2011-01-27 20:18:00 UTC
OK, well . . . if your goal is to improve your gaming performance, you need to first fix the most obvious bottleneck in your system. That would be the CPU. That's an incredibly slow processor for gaming, even if it's overclocked. The HD 5450 is a decent video card but two of them working together would indeed be more appropriate for gaming use. For RAM, you will likely never use more than 2GB.* So, your current 4GB of RAM should work fine. Your power supply needed to be replaced a long time ago.



So, you need power supply, CPU, extra video card, Motherboard and CASE:

http://www.newegg.com/Product/Product.aspx?Item=N82E16817371035

This power supply typically wouldn't handle two video cards, but the HD5450 is very efficient. 500W should be more than enough.

http://www.newegg.com/Product/Product.aspx?Item=N82E16811146061

This case is really high quality, not too expensive.

http://www.newegg.com/Product/Product.aspx?Item=N82E16819103903

Current CPU with high clock speed more appropriate for gaming.

http://www.newegg.com/Product/Product.aspx?Item=N82E16814161321

Another HD5450

http://www.newegg.com/Product/Product.aspx?Item=N82E16813131402

Ran into a problem trying to find a crossfire board with AM3 socket and DDR2 RAM. So that was the cheapest I could find, and you need new RAM:

http://www.newegg.com/Product/Product.aspx?Item=N82E16820134793



That totals about $315. I'm afraid it can't be done cheaper, though. You might be able to find an older board to crossfire with your current CPU, but the results would likely be disappointing.
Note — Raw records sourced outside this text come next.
-- ==== Sys2Proof/Tests/Slice0.lean ====
section
/-! SUPPORT. The model's own tests.  Expected values are the spec's: spec/30_encoding.md R87, R90 for the
words, spec/95_test_vectors.md for the steps (the vector's name is in the comment), and for each statement
of Certificates/Slice0/Obligations.lean with hypotheses a state that meets them all. -/

namespace Sys2Proof.Machine

/-! ## Well-formedness: each check refuses its ill-formed term -/

theorem test_wf_spec : specConfig.wf = true := by decide

theorem test_wf_ldaZp_is_ldaImm : Config.wf { specConfig with opcLdaZp := 0xA9#8 } = false := by decide

theorem test_wf_ldaZp_is_ldaZpX : Config.wf { specConfig with opcLdaZp := 0xB5#8 } = false := by decide

theorem test_wf_jsr_is_ldaImm : Config.wf { specConfig with opcJsr := 0xA9#8 } = false := by decide

theorem test_wf_jsr_is_ldaZpX : Config.wf { specConfig with opcJsr := 0xB5#8 } = false := by decide

theorem test_wf_jsr_is_ldaZp : Config.wf { specConfig with opcJsr := 0xA5#8 } = false := by decide

theorem test_memory_wf : Memory.wf [(0, 0x01#8), (65535, 0xFF#8)] = true := by decide

theorem test_memory_wf_unsorted : Memory.wf [(2, 0x01#8), (1, 0x01#8)] = false := by decide

theorem test_memory_wf_repeated : Memory.wf [(1, 0x01#8), (1, 0x02#8)] = false := by decide

theorem test_memory_wf_zero_entry : Memory.wf [(1, 0x00#8)] = false := by decide

theorem test_memory_wf_outside : Memory.wf [(65536, 0x01#8)] = false := by decide

/-! ## Decoding: the words of R87 and R90, written out -/

theorem test_decode_ldaImm : decode 0b10101001#8 0x84#8 0x00#8 = .instr (.ldaImm 0x84#8) := by decide

theorem test_decode_ldaZp : decode 0b10100101#8 0x80#8 0x00#8 = .instr (.ldaZp 0x80#8) := by decide

theorem test_decode_ldaZpX : decode 0b10110101#8 0x80#8 0x00#8 = .instr (.ldaZpX 0x80#8) := by decide

theorem test_decode_jsr : decode 0b00100000#8 0x34#8 0x12#8 = .instr (.jsr 0x1234#16) := by decide

theorem test_decode_unknown : decode 0xA8#8 0x84#8 0x00#8 = .unknown 0xA8#8 := by decide

theorem test_encode_jsr : encode (.jsr 0x1234#16) = [0x20#8, 0x34#8, 0x12#8] := by decide

theorem test_decodeBytes_cut_short : decodeBytes [0x20#8, 0x34#8] = none := by decide

theorem test_table_word_jsr : decodeTableWord 24 0x123420 = some (.jsr 0x1234#16) := by decide

theorem test_table_word_short : decodeTableWord 8 0xFFA9 = some (.ldaImm 0x00#8) := by decide

/-! ## Steps -/

/-- A machine at `pc` with budget `b`, the bytes `image` loaded into a fresh memory, and all else as
after reset. -/
def machineAt (pc : Addr) (b : Int) (image : List (Addr × Byte)) : State :=
  { State.reset with pc := pc, cyc := b, mem := Memory.load [] image }

/-- The state an outcome answers, the reset state where it answers none. -/
def after : Host.Outcome State Fault Refusal → State
  | .next s => s
  | .fault _ => State.reset
  | .refused _ => State.reset

/-- A, Z, N, PC, SP and the budget: the columns the vectors give that a step may change. -/
def seen (s : State) : Byte × Bool × Bool × Addr × Byte × Int :=
  (s.a, flag .z s.p, flag .n s.p, s.pc, s.sp, s.cyc)

/-- S1: LDA #$84 at the reset address, Execute(2). -/
theorem test_ldaImm_S1 :
    seen (after (step (machineAt 0xFFFC#16 2 [(0xFFFC#16, 0xA9#8), (0xFFFD#16, 0x84#8)]))) =
      (0x84#8, false, true, 0xFFFE#16, 0x00#8, 0) := by decide

/-- L7: the operand is fetched across the wrap. -/
theorem test_ldaImm_L7 :
    seen (after (step (machineAt 0xFFFF#16 2 [(0xFFFF#16, 0xA9#8), (0x0000#16, 0x7F#8)]))) =
      (0x7F#8, false, false, 0x0001#16, 0x00#8, 0) := by decide

/-- Z5: LDA $01 at 0x0000 loads its own operand byte. -/
theorem test_ldaZp_Z5 :
    seen (after (step (machineAt 0x0000#16 3 [(0x0000#16, 0xA5#8), (0x0001#16, 0x01#8)]))) =
      (0x01#8, false, false, 0x0002#16, 0x00#8, 0) := by decide

/-- Z4: an address never written reads 00; Z is set and the old N cleared. -/
theorem test_ldaZp_Z4 :
    seen (after (step { machineAt 0x8000#16 3 [(0x8000#16, 0xA5#8), (0x8001#16, 0x40#8)] with a := 0x33#8, p := 0x80#8 })) =
      (0x00#8, true, false, 0x8002#16, 0x00#8, 0) := by decide

/-- X2: the sum 0x100 wraps to 0x00 and 0x0100 is not read. -/
theorem test_ldaZpX_X2 :
    seen (after (step { machineAt 0x8000#16 4 [(0x8000#16, 0xB5#8), (0x8001#16, 0xFF#8), (0x0000#16, 0x11#8), (0x0100#16, 0xEE#8)]
      with x := 0x01#8 })) = (0x11#8, false, false, 0x8002#16, 0x00#8, 0) := by decide

/-- X7: `Y` is not the index. -/
theorem test_ldaZpX_X7 :
    seen (after (step { machineAt 0x8000#16 4 [(0x8000#16, 0xB5#8), (0x8001#16, 0x80#8), (0x0082#16, 0xC3#8), (0x0085#16, 0x3C#8)]
      with x := 0x02#8, y := 0x05#8 })) = (0xC3#8, false, true, 0x8002#16, 0x00#8, 0) := by decide

/-- J9: the operand bytes are the stack bytes; the target is the old word, then they hold 0101. -/
theorem test_jsr_J9 :
    let t := after (step (machineAt 0x00FF#16 6 [(0x00FF#16, 0x20#8), (0x0100#16, 0x34#8), (0x0101#16, 0x12#8)]))
    seen t = (0x00#8, false, false, 0x1234#16, 0x00#8, 0) ∧ t.mem.read 0x0100#16 = 0x01#8 ∧
      t.mem.read 0x0101#16 = 0x01#8 := by decide

/-- J2 and J7: the deepest overdraw, with the high byte leaving the stack page. -/
theorem test_jsr_J2_J7 :
    let t := after (step { machineAt 0x8000#16 1 [(0x8000#16, 0x20#8), (0x8001#16, 0x34#8), (0x8002#16, 0x12#8)] with sp := 0xFF#8 })
    seen t = (0x00#8, false, false, 0x1234#16, 0xFF#8, -5) ∧ t.mem.read 0x01FF#16 = 0x02#8 ∧
      t.mem.read 0x0200#16 = 0x80#8 ∧ t.mem.read 0x0100#16 = 0x00#8 := by decide

/-- J11: `JSR_SP_DELTA = 0xFE` moves `SP` after the write. -/
theorem test_jsr_J11 :
    (execWith { specConfig with jsrSpDelta := 0xFE#8 } (.jsr 0x1234#16) (machineAt 0x8000#16 6 [])).sp = 0xFE#8 := by decide

/-- L6b, "so:": under `set_only` the second load sets N and leaves Z. -/
theorem test_setOnly_L6b : setZN .setOnly 0x80#8 (setZN .setOnly 0x00#8 0x00#8) = 0x82#8 := by decide

/-- K2: an unknown opcode at 0xFFFF. -/
theorem test_unknown_K2 :
    let t := after (step { machineAt 0xFFFF#16 1 [(0xFFFF#16, 0x60#8)] with a := 0x12#8 })
    seen t = (0x12#8, false, false, 0x0000#16, 0x00#8, 0) ∧ t.diag = [.unsupported 0x60#8] := by decide

/-- L10: no step with a negative budget. -/
theorem test_halted_L10 : step (machineAt 0x8000#16 (-3) [(0x8000#16, 0xA9#8)]) = .fault .halted := rfl

/-- S2 as a session: image, reset, X preset, Execute(4). -/
theorem test_session_S2 :
    seen (after (hostSession specConfig [.memInit, .loadImage [(0xFFFC#16, 0xB5#8), (0xFFFD#16, 0x80#8), (0x0082#16, 0x00#8)],
      .reset, .presetX 0x02#8, .execute 4] State.reset)) = (0x00#8, true, false, 0xFFFE#16, 0x00#8, 0) := by decide

/-- The host's interface: a placed table word is the first instruction after reset. -/
theorem test_first_step_after_reset :
    seen (after (step (State.reset.withFetchWord 16 0x84A9))) = (0x84#8, false, true, 0xFFFE#16, 0x00#8, -1) := by decide

/-! ## Witnesses: a state for the hypotheses of each statement -/

/-- A running machine at an LDA immediate. -/
def runningLda : State := machineAt 0x8000#16 3 [(0x8000#16, 0xA9#8), (0x8001#16, 0x84#8)]

/-- A running machine at an LDA zero page. -/
def runningLdaZp : State := machineAt 0x8000#16 3 [(0x8000#16, 0xA5#8), (0x8001#16, 0x10#8)]

/-- A running machine at an LDA zero page,X. -/
def runningLdaZpX : State := machineAt 0x8000#16 3 [(0x8000#16, 0xB5#8), (0x8001#16, 0x80#8)]

/-- A running machine at a JSR. -/
def runningJsr : State := machineAt 0x8000#16 3 [(0x8000#16, 0x20#8), (0x8001#16, 0x34#8), (0x8002#16, 0x12#8)]

/-- A running machine at an unknown opcode. -/
def runningUnknown : State := machineAt 0x8000#16 1 [(0x8000#16, 0xEA#8)]

/-- DecodeEncodeRoundTrip, and every statement over well-formed configurations. -/
theorem witness_config : specConfig.wf = true ∧ Config.wf { specConfig with opcLdaZp := 0x01#8, opcJsr := 0x02#8 } = true := by
  decide

/-- EncodeDecodeRoundTrip, OpcodeAloneGivesLength and OperandAssembly: one triple per operand form, the
operand at an end of its range, and an unknown one. -/
theorem witness_decoded :
    decodeWith specConfig 0xA9#8 0xFF#8 0x00#8 = .instr (.ldaImm 0xFF#8) ∧
    decodeWith specConfig 0xA5#8 0x00#8 0xFF#8 = .instr (.ldaZp 0x00#8) ∧
    decodeWith specConfig 0xB5#8 0xFF#8 0xFF#8 = .instr (.ldaZpX 0xFF#8) ∧
    decodeWith specConfig 0x20#8 0xFF#8 0xFF#8 = .instr (.jsr 0xFFFF#16) ∧
    decodeWith specConfig 0x00#8 0xFF#8 0xFF#8 = .unknown 0x00#8 := by decide

/-- DecodingEveryByteRun: a run that is decoded, with bytes left over. -/
theorem witness_decodeBytes :
    decodeBytesWith specConfig [0xA9#8, 0x84#8, 0x20#8] = some (.instr (.ldaImm 0x84#8), [0x20#8]) := by decide

/-- CanonicalMemoryIsUnique: one canonical memory reached by two orders of writing. -/
theorem witness_canonical :
    Memory.wf [(1, 0x01#8), (2, 0x02#8)] = true ∧
    Memory.load [] [(0x0002#16, 0x02#8), (0x0001#16, 0x01#8)] = [(1, 0x01#8), (2, 0x02#8)] ∧
    Memory.load [] [(0x0001#16, 0x01#8), (0x0003#16, 0x09#8), (0x0002#16, 0x02#8), (0x0003#16, 0x00#8)] =
      [(1, 0x01#8), (2, 0x02#8)] := by decide

/-- WordStoreIsLittleEndian's last clause at the wrap: an address that is neither of the two. -/
theorem witness_other_address : (0x0001#16 : Addr) ≠ 0xFFFF#16 ∧ (0x0001#16 : Addr) ≠ 0xFFFF#16 + 1#16 := by decide

/-- LoadedImageReads, ResetAndMemoryCompose, HostPresets, HostSessionsNeverStop, FirstOpcodeIsAtResetVector:
a Halted state, and a positive budget. -/
theorem witness_halted : ¬ Running State.reset ∧ -5 ≤ State.reset.cyc ∧ State.reset.mem.wf = true ∧ (0 : Int) < 1 := by decide

/-- HostSessionsNeverStop's last clause: a session whose budgets are all positive. -/
theorem witness_session : ∀ b, HostOp.execute b ∈ [HostOp.reset, .execute 4] → 0 < b := by
  intro b h
  simp only [List.mem_cons, reduceCtorEq, HostOp.execute.injEq, List.not_mem_nil, or_false, false_or] at h
  omega

/-- LdaImmediateEffect, and the statements over running states. -/
theorem witness_runningLda : Running runningLda ∧ runningLda.mem.read runningLda.pc = 0xA9#8 := by decide

/-- LdaZeroPageEffect. -/
theorem witness_runningLdaZp : Running runningLdaZp ∧ runningLdaZp.mem.read runningLdaZp.pc = 0xA5#8 := by decide

/-- LdaZeroPageXEffect. -/
theorem witness_runningLdaZpX : Running runningLdaZpX ∧ runningLdaZpX.mem.read runningLdaZpX.pc = 0xB5#8 := by decide

/-- JsrStoresReturnWord. -/
theorem witness_runningJsr : Running runningJsr ∧ runningJsr.mem.read runningJsr.pc = 0x20#8 := by decide

/-- UnknownOpcodeEffect. -/
theorem witness_runningUnknown :
    Running runningUnknown ∧ runningUnknown.mem.read runningUnknown.pc ≠ 0xA9#8 ∧
    runningUnknown.mem.read runningUnknown.pc ≠ specConfig.opcLdaZp ∧
    runningUnknown.mem.read runningUnknown.pc ≠ 0xB5#8 ∧
    runningUnknown.mem.read runningUnknown.pc ≠ specConfig.opcJsr := by decide

/-- SecondJsrOverwritesFirst and FetchSeesStoredWord: JSR answers a next state, and a second one after it. -/
theorem witness_two_jsrs :
    ∃ t u, exec (.jsr (stackAddr runningJsr.sp)) runningJsr = .next t ∧ exec (.jsr 0x4321#16) t = .next u :=
  ⟨_, _, rfl, rfl⟩

/-- AtMostOneEventPerStep, CycleAndLengthTable, BudgetIsNotReadInsideStep, HardwareBudgetCounterSuffices:
a step that answers a next state, at a counter of the least width. -/
theorem witness_step : (∃ t, step runningLda = .next t) ∧ runningLda.cyc < 2 ^ (4 - 1) :=
  ⟨⟨_, step_of_running (by decide)⟩, by decide⟩

/-- OnlyLoadsWriteFlags: a configuration of the mode, and a step of it. -/
theorem witness_clearThenSet :
    specConfig.flagUpdateMode = .clearThenSet ∧ ∃ t, stepWith specConfig runningLda = .next t :=
  ⟨rfl, _, stepWith_of_running (by decide)⟩

/-- AtMostOneEventPerStep's two clauses. -/
theorem witness_known_and_unknown :
    UnknownOpcode (runningUnknown.mem.read runningUnknown.pc) ∧ ¬ UnknownOpcode (runningLda.mem.read runningLda.pc) := by
  unfold UnknownOpcode
  decide

/-- CycleAndLengthTable's two clauses on `PC`. -/
theorem witness_jsr_and_not :
    decodeAt specConfig runningJsr = .instr (.jsr 0x1234#16) ∧
    decodeAt specConfig runningLda = .instr (.ldaImm 0x84#8) := by decide

/-- StepRunsDecodedInstruction: the bytes from `PC` on are the encoding of an instruction. -/
theorem witness_encoded :
    ∀ k (h : k < (encode (.ldaImm 0x84#8)).length),
      runningLda.mem.read (runningLda.pc + BitVec.ofNat 16 k) = (encode (.ldaImm 0x84#8))[k] := by
  intro k h
  match k, h with
  | 0, _ => rfl
  | 1, _ => rfl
* For any computer running windows 7, ctrl/alt/del, launch task manager. Now check your percentage of physical RAM used, and note that virtual memory (swap file) is NOT in use. If you do this, you will always see a number lower than 1.5GB of RAM actually used. For example, on a machine with 4GB of physical RAM, you will never see task manager report more than about 33% of that used. And, virtual memory is NOT in use! So 2GB of RAM is all you need . . . even for gaming.
?
2011-01-27 04:03:34 UTC
hard drive and power supply toss



PSU has to be around the 450W-500W area (and don't get a cheap one) $50 minimum



hard drive, pretty much any hard drive would be better.



6-8GB not needed. I'm currently using 4GB of RAM on max settings with an i5 processor and a 5850 graphics card



But most motherboards with an am3 socket have ddr3 for the ram standard so your current ram wouldn't work.